Asset sales grind on

Written By: - Date published: 5:50 pm, October 15th, 2012 - 37 comments
Categories: Maori Issues, national, Privatisation, water - Tags: ,

Amidst all the current scandal and chaos, the Nats’ privatisation agenda grinds on, as reported by various sources this afternoon. More reaction later I’m sure, but for the moment here’s the bare bones from the 3 News coverage:

Government goes ahead with share sale

The Government is forging ahead with its asset sales agenda, choosing not to adopt the ‘shares plus’ option suggested by the Waitangi Tribunal.

Prime Minister John Key announced this afternoon there will be no further negotiations with Maori on the issue of water ownership after the Government’s hui with affected iwi. He says the Government will now focus on removing Might River Power from the State Owned Enterprises Act and preparing it for partial sale. …

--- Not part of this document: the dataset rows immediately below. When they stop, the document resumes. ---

-- ==== Sys2Proof/Machine/Startup.lean ====
section
/-! DEFINITION. Start-up (R539 to R552): self-test report, image check, plan load, Sapling,
adopt-then-drive and release, and what follows a transaction that asked for a reset or for start-up to
go on (R561, R589). -/

namespace Sys2Proof.Machine

/-! ### Self-test (R542 to R545) -/

/-- A failed unit exists on the part (R2, R3). -/
def unitHere (part : Nat) : UnitFail → Bool
  | .cluster c => c < nClusters part
  | .bank b => b < nBanks part
  | .shadow b => b < 16
  | .mram b => b < 16
  | .lane k => k < nLanes part
  | .solver => true
  | .conv c => chanPresent part c
  | .spareConv => true
  | .phase n => n < nPhases part
  | .vsns r => r < nRails part
  | .feed c => c < nFeeds part
  | .engine e => e < 2

/-- The ESS_CODE that a kind of unit can bring about, 0 for kinds that never are essential (R544, R563). -/
def unitCode : UnitFail → Nat
  | .cluster _ => 1
  | .bank _ => 2
  | .shadow _ => 3
  | .mram _ => 4
  | .lane _ => 5
  | .solver => 6
  | .engine _ => 7
  | _ => 0

/-- How many failures of the kind make an essential failure (R544). -/
def essLimit (part code : Nat) : Nat :=
  match code with
  | 1 => 2
  | 2 => nBanks part / 8 + 1
  | 5 => nLanes part
  | 7 => 2
  | _ => 1

/-- A code stands for an essential failure among the failed units. -/
def essential (part : Nat) (fs : List UnitFail) (code : Nat) : Bool :=
  code ≠ 0 && essLimit part code ≤ (fs.filter (fun u => unitCode u = code)).length

/-- The codes of the essential failures, rising. -/
def essCodes (part : Nat) (fs : List UnitFail) : List Nat :=
  [1, 2, 3, 4, 5, 6, 7].filter (essential part fs)

/-- UNIT of a SELFTEST reset: the lowest MRAM bank that failed, from 64 on (R499, R559). -/
def mramUnit (fs : List UnitFail) : Nat :=
  fs.foldl (fun a u => match u with | .mram b => min a (64 + b) | _ => a) 255

namespace Module

/-- A unit is reported in BIST and excluded (R544, R563). Converters follow in `selfUnits`. -/
def failUnit (m : Module) : UnitFail → Module
  | .cluster c =>
    let m := m.put pgBist ⟨BIST_CLUSTERS, c, 1⟩ 1
    { m with sched := { m.sched with clu := upd m.sched.clu c (fun _ => 4) } }
  | .bank b =>
    let m := (m.put pgBist ⟨BIST_BANK_FAIL, b, 1⟩ 1).put pgMem ⟨MEM_EXCL_MAP, b, 1⟩ 1
    m.setTbl pgMem 2 b (setBit (m.tbl pgMem 2 b) 8)
  | .shadow _ => m.put pgBist BIST_MISC_SHADOW 1
  | .mram _ => m.put pgBist BIST_MISC_MRAM 1
  | .lane k =>
    let m := m.put pgBist ⟨BIST_MISC, 4 + k, 1⟩ 1
    let m := m.put pgCle ⟨CLE_LANE_USE0 + 4 * k, 31, 1⟩ 1
    let m := { m with cle := { m.cle with bad := m.cle.bad ++ [k] } }
    (m.raise pgCle CLE_EV_LANE_FAIL).latchNow pgCle CLE_FLT_LANE_FAIL
  | .solver => m.put pgBist BIST_MISC_SOLVER 1
  | .conv c => m.put pgBist ⟨BIST_CONV_FAIL0 + 4 * (c / 32), c % 32, 1⟩ 1
  | .spareConv => (m.put pgBist BIST_MISC_SPARE 1).spareFail
  | .phase n =>
    (m.put pgBist ⟨BIST_PHASE_FAIL0 + 4 * (n / 32), n % 32, 1⟩ 1).put (pgPhase + n) PHASE_STATUS_STATE psFailed
  | .vsns r => m.put pgBist ⟨BIST_PHASE_FAIL1, 16 + r, 1⟩ 1
  | .feed c => m.put pgBist ⟨BIST_MISC, 16 + c, 1⟩ 1
  | .engine e => m.put pgBist ⟨BIST_MISC, 9 + e, 1⟩ 1

/-- Every failed unit; of the converters the spare carries the lowest (R162, R543). -/
def selfUnits (m : Module) (fs : List UnitFail) : Module :=
  let m := fs.foldl failUnit m
  (List.range 64).foldl (fun m c => if fs.contains (.conv c) then m.convFail c else m) m

/-- The report of a self-test of `ms` (R545, R563). -/
def selfReport (m : Module) (fs : List UnitFail) (ms : Nat) (ro : Bool) : Module :=
  let codes := essCodes m.sys.part fs
  let excl := fs.any (fun u => !essential m.sys.part fs (unitCode u))
  let m := m.put pgBist BIST_SUMMARY_DONE 1
  let m := m.put pgBist BIST_SUMMARY_PASS (if fs.isEmpty then 1 else 0)
  let m := m.put pgBist BIST_SUMMARY_DEGRADED (if excl then 1 else 0)
  let m := m.put pgBist BIST_SUMMARY_ESSENTIAL (if codes.isEmpty then 0 else 1)
  let m := m.put pgBist BIST_SUMMARY_FAILED (min 255 fs.length)
  let m := m.put pgBist BIST_SUMMARY_ESS_CODE (codes.headD 0)
  let m := m.put pgBist BIST_COMPAT_COVERAGE (if ro then 919 else 964)
  let m := m.put pgBist BIST_COMPAT_DURATION (min 65535 ms)
  let m := m.put pgBist BIST_MISC_MRAM_RO (if ro then 1 else 0)
  let m := m.raise pgBist BIST_EV_DONE
  let m := if fs.isEmpty then m else m.raise pgBist BIST_EV_UNIT_FAIL
  if excl then (m.put pgSys SYS_STATUS_DEGRADED 1).latchNow pgBist BIST_FLT_UNIT else m

/-! ### Heartwood at start-up (R491, R539, R587) -/

/-- The Heartwood SRAM takes the keys and words of the NV half. -/
def heartReload (m : Module) (nv : NonVol) : Module :=
  let ws := (nv.mram.filter (fun x => heartWord x.1)).map (fun x => (52 * 8192 + (x.1 - 0x26C000 / 8), x.2))
  let m := m.updHw (fun x => { x with keys := nv.keys })
  m.updMem (fun x => { x with
    sram := (x.sram.filter (fun y => y.1 < 52 * 8192)) ++ ws
      ++ x.sram.filter (fun y => 53 * 8192 ≤ y.1)
    poison := x.poison.filter (fun k => !heartCell k) })

/-- HEART.ACL is set and locked: Rootstock keeps its access, masters 1 to 3 have none (R491). -/
def heartAclSet (m : Module) : Module :=
  let a := (Config.heartAcl &&& ~~~(0x000E000E : W32)) ||| 0x01000100
  (m.setBoth (rkey pgHeart HEART_ACL) a).setReg pgHeart LOCK 1

/-! ### The shelf plan (R546, R578 to R584) -/

/-- Writes that the load withholds for step 11: CTRL as a whole word, and LOCK (R546). -/
def planHeld (w : RegWr) : Bool := w.addr % 256 = CTRL || w.addr % 256 = LOCK

/-- The writes of a PAGE record and of a TABLE record (R580). -/
def pageWrites (r : PlanRec) : List RegWr :=
  r.words.zipIdx.map (fun x => ⟨r.page * 256 + r.arg + 4 * x.2, x.1⟩)
def tableWrites (page t i : Nat) (ws : List W32) : List RegWr :=
  ⟨page * 256 + TBL_SEL, BitVec.ofNat 32 t⟩ :: ⟨page * 256 + TBL_IDX, BitVec.ofNat 32 i⟩
    :: ws.map (fun w => ⟨page * 256 + TBL_DATA, w⟩)

/-- A Stop field of a block that runs takes the plan's value at the next EN 0 to 1 (R589); the plan marks
it as overridden (R36). -/
def deferStop (m : Module) (p k : Nat) (acc : Acc) (eff : Eff) (v : W32) (ok : Bool) : Module :=
  if eff = .stop && m.en p && ok && !(acc = .rwp && !pairOk v) && !bit (m.reg p LOCK) 0 then
    { m with defer := putK m.defer k v, ovr := insKey m.ovr k }
  else m

/-- The Stop fields that a PAGE or a TABLE record reaches while their block runs. -/
def deferPage (m : Module) (w : RegWr) : Module :=
  let p := w.addr / 256
  let off := w.addr % 256
  match regAt m p off with
  | some (b, _, row) =>
    m.deferStop p (rkey p off) row.acc row.eff (regVal m.sys.part b off row w.val)
      (encOk m.sys.part b off (regVal m.sys.part b off row w.val))
  | none => m
def deferWord (m : Module) (p t i : Nat) (v : W32) : Module :=
  match blkOf p with
  | some (b, n) =>
    match tblRow b n t i with
    | some row =>
      m.deferStop p (tkey p t i) row.acc row.eff (maskVal row.acc row.mask v)
        (encTblOk b t i (maskVal row.acc row.mask v))
    | none => m
  | none => m

/-- A staged transaction of Rootstock (R6, R83). -/
def rootWrite (s : NonVol × Module) (ws : List RegWr) : NonVol × Module :=
  let r := s.2.transact s.1 8 false false ws
  (r.1, r.2.1)

/-- The polling entries of a TARGETS record, from entry `e` on: the first 16 of a port are entered (R462). -/
def targetWrites (p : Nat) : Nat → List W32 → List RegWr
  | e, a :: b :: ws =>
    (if e < 16 then tableWrites (pgTwc + p) 0 (4 * e) [a, b] else []) ++ targetWrites p (e + 1) ws
  | _, _ => []

/-- The records of a plan, in order; `cnt` are the targets that each port has so far (R583). POINTS records
follow in `planPoints`. -/
def planRun : List PlanRec → List Nat → NonVol × Module → NonVol × Module
  | [], cnt, s =>
    (s.1, (List.range 4).foldl (fun m p =>
      let c := nth 0 cnt p
      if c = 0 || !pagePresent m.sys.part (pgTwc + p) then m
      else
        let m := m.put (pgTwc + p) TWC_STATUS_DECLARED (min 255 c)
        if 16 < c then m.raise (pgTwc + p) TWC_EV_TABLE_FULL else m) s.2)
  | r :: rs, cnt, s =>
    if r.kind = 1 then
      let ws := (pageWrites r).filter (fun w => w.addr ≠ rkey pgSeq SEQ_REQ)
      let m := s.2.updSys (fun x => { x with withheld := x.withheld ++ ws.filter planHeld })
      let now := ws.filter (fun w => !planHeld w)
      planRun rs cnt (rootWrite (s.1, now.foldl deferPage m) now)
    else if r.kind = 2 then
      let m := r.words.zipIdx.foldl (fun m x => m.deferWord r.page r.arg (r.index + x.2) x.1) s.2
      planRun rs cnt (rootWrite (s.1, m) (tableWrites r.page r.arg r.index r.words))
    else if r.kind = 4 then
      let ws := targetWrites r.page (nth 0 cnt r.page) r.words
      planRun rs (upd cnt r.page (· + r.words.length / 2)) (rootWrite s ws)
    else planRun rs cnt s

/-- The points of a plan: address and priority, in order of declaration (R580). -/
def planDecl (rs : List PlanRec) : List (Nat × Nat) :=
  (rs.filter (fun r => r.kind = 3)).flatMap (fun r => r.words.map (fun w => (bits w 0 16, r.arg)))

/-- Points are numbered by priority, then by declaration, and spread over the banks (R132, R133). -/
def planPoints (m : Module) (ps : List (Nat × Nat)) : Module :=
  let order : List (Nat × Nat) := (List.range 8).flatMap (fun q =>
    (ps.zipIdx.filter (fun (x : (Nat × Nat) × Nat) => x.1.2 = q)).map (fun x => (x.2, q)))
  let banks := m.banksOn
  let m := { m with sched := { m.sched with points := ps.map (fun (x : Nat × Nat) => x.1) } }
  let m := (order.take 4096).zipIdx.foldl (fun m x =>
    m.setTbl pgPlace 0 x.2 (BitVec.ofNat 32 (x.1.1 * 65536
      + nth 0 banks (x.2 % max 1 banks.length) * 256 + x.1.2))) m
  let m := (order.drop 4096).zipIdx.foldl (fun m x => m.setTbl pgPlace 1 x.2 (BitVec.ofNat 32 x.1.1)) m
  let m := m.put pgPlace PLACE_POINTS_DECLARED (min 65535 ps.length)
  let m := m.put pgPlace PLACE_POINTS_NUMBERED (min 4096 ps.length)
  if ps.length ≤ 4096 then m
  else (m.put pgPlace ⟨STAT, PLACE_ST_POINTS_FULL, 1⟩ 1).raise pgPlace PLACE_EV_POINTS_FULL

/-- Every bit of a COMMIT register, as a plan load ends with it (R583); LEARN, which no plan can restore, is
refused like any commit without its four values (R357). -/
def commitAll : Blk → Nat
  | .rail => 7
  | .cle => 0xFFF
  | .feed => 3
  | .seqtbl => 3
  | .batt => 15
  | _ => 1

/-- Every COMMIT register of every present page (R583). -/
def planCommit (s : NonVol × Module) : NonVol × Module :=
  pages.foldl (fun s p =>
    if !pagePresent s.2.sys.part p then s
    else
      match blkOf p with
      | some (b, _) =>
        match commitOff b with
        | some off => rootWrite s [⟨p * 256 + off, BitVec.ofNat 32 (commitAll b)⟩]
        | none => s
      | none => s) s

/-- The records of a plan or of the limp region are loaded. -/
def planLoad (m : Module) (nv : NonVol) (rs : List PlanRec) : NonVol × Module :=
  let s := planCommit (planRun rs [0, 0, 0, 0] (nv, m))
  (s.1, s.2.planPoints (planDecl rs))

/-- The records of the limp region, when it passes its check (R585, R587). -/
def limpRecs (m : Module) (nv : NonVol) : Option (List PlanRec) :=
  let plan := m.planBytes nv limpBase
  if bytesBad nv limpBase plan.length then none else planOf magicLimp plan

The decision not to settle the dispute over water ownership means the Government is likely to be on the receiving end of legal action from the Maori Council and other interested parties.

Mr Key says if the Council wants to take the Government to court, they can. “That’s entirely a matter for them. From the Government’s perspective, it would not be unexpected,” he says.

Might as well slip that announcement out while everyone is distracted by the appalling incompetence of Paula Bennett’s department eh?

37 comments on “Asset sales grind on”

  1. Merrill Lynch will be so pleased,
    They can start asset stripping NZ as soon as Johnny Sparkles is ready for them.

    Can’t wait for the Gnats’ NAZI propoganda engine to start up (i.e Main Stream Media).

    • Jim Nald 1.1

      Was speaking with some friends today about our past leaders who were Nation Builders.

      We agreed unanimously that, as befits the anxiously greedy and desperate desire of the current snake in power in wanting to strip the nation of our assets, we would award him the title ‘Nation Stripper’.

      • Jim Nald 1.1.1

        I should add that we thought a new Natz motto should be:

        “smile, wave and strip”.

        • PlanetOrphan 1.1.1.1

          I was talking to a friend who thought much the same.
          He’s wanted to be on TV since he was ten,
          Thought being PM would get him there.

          Been rehearsin his lines ever since M8

          “Can’t wait for Johnny Sparkles does dallas M8!” |-{

          • Jim Nald 1.1.1.1.1

            Maybe the PM would like to say he can’t recall whether there might be a GCSB tape of his recent overseas trip?

            A tape of his meeting with Big Boys which can be referred to as:
            Johnny does Hollywood – Bl _ _ for US, Part XXX ?

        • Dr Terry 1.1.1.2

          Hold it, Jim, I would HATE to see Key strip in front of my eyes!!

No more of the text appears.